"""

/-- MCAST_DATA (R238): a row reaches a leaf. -/
def mcastDataState (c : Nat) (p : Packet) (s : State) : State :=
  takeAt c tyMcast p (fun q t =>
    match colDale c with
    | some d => mcastDeliver t d q
    | none => t) s

/-- TRACE (R284): the record is written to HBM, without an answer. -/
def traceState (c : Nat) (p : Packet) (s : State) : State :=
  takeAt c tyTrace p (fun q t => if regionOf q.addr = .hbm then hbmArrive t c q true 32 id else t) s

/-- SEMINC at its dale (R44). -/
def semincRequestState (c : Nat) (p : Packet) (s : State) : State :=
  takeAt c tySeminc p (fun q t =>
    match colDale c with
    | some d => sendAnswer (semAdd t d (q.aux % 32) (leNat (q.payload.take 4)) q.srcCol) q c tySemincAck .done false []
    | none => sendAnswer t q c tySemincAck .formatError false []) s

/-- A SEMINC's answer reaches its dale: one that names a dale that is gone traps SEMINC_GONE (R190). -/
def semincAnswered (r : Request) (p : Packet) (s : State) : State :=
  if r.dale < 512 ∧ p.status ≠ 0 then
    trapDale (emitDale s r.dale 0x0607 sevWarning [(16, r.row / 32), (5, r.row % 32), (8, p.status), (32, r.off)])
      r.dale causeSemincGone (statusOf p.status) r.off
  else if 4096 ≤ r.dale ∧ r.dale < 4112 then jobAck s (r.dale - 4096) false
  else s

/-- SEMINC_ACK. -/
def semincAckState (c : Nat) (p : Packet) (s : State) : State := answerAt c tySemincAck p [tySeminc] semincAnswered s

/-- The bytes of a control access: those of the register at its address. -/
def ctrlSize (a : Nat) : Nat := if a % 8 = 0 ∧ wideReg a = true then 8 else 4

/-- CTRL_READ (R261): the register at ADDRESS, in the first bytes of a payload of 16. -/
def ctrlReadState (c : Nat) (p : Packet) (s : State) : State :=
  takeAt c tyCtrlRead p (fun q t =>
    if inWindow q.addr = true ∧ windowCol q.addr = c then
      let (st, v) := windowRead t q.addr (ctrlSize q.addr)
      sendAnswer t q c tyCtrlResp st false (leBytes 16 v)
    else sendAnswer t q c tyCtrlResp .formatError false []) s

/-- CTRL_WRITE (R261): the first bytes of its payload go to the register at ADDRESS. -/
def ctrlWriteState (c : Nat) (p : Packet) (s : State) : State :=
  takeAt c tyCtrlWrite p (fun q t =>
    if inWindow q.addr = true ∧ windowCol q.addr = c then
      let k := ctrlSize q.addr
      let t1 := windowWrite t (.col q.srcCol) q.addr k (leNat (q.payload.take k))
      sendAnswer t1 q c tyCtrlResp t1.ans.1 false []
    else sendAnswer t q c tyCtrlResp .formatError false []) s

/-- CTRL_RESP: its requester needs nothing more. -/
def ctrlRespState (c : Nat) (p : Packet) (s : State) : State := answerAt c tyCtrlResp p [tyCtrlRead, tyCtrlWrite] (fun _ _ t => t) s

/-! ### Runs and multicast -/

/-- RUN: the run signal at its dale (R214). -/
def runState (c : Nat) (p : Packet) (s : State) : State :=
  takeAt c tyRun p (fun q t =>
    match colDale c with
    | some d => runDale d q t
    | none => t) s

/-- END_REPORT: a dale's report at the command processor (R214), or the answer of the col of a dale that is gone (R276). -/
def endReportState (c : Nat) (p : Packet) (s : State) : State := answerAt c tyEndReport p [tyRun] reportTaken s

"""

• **What this task involves**
For the material, find the number of lines holding the word "true" and give that figure and nothing more.

• **Completed exercise**
4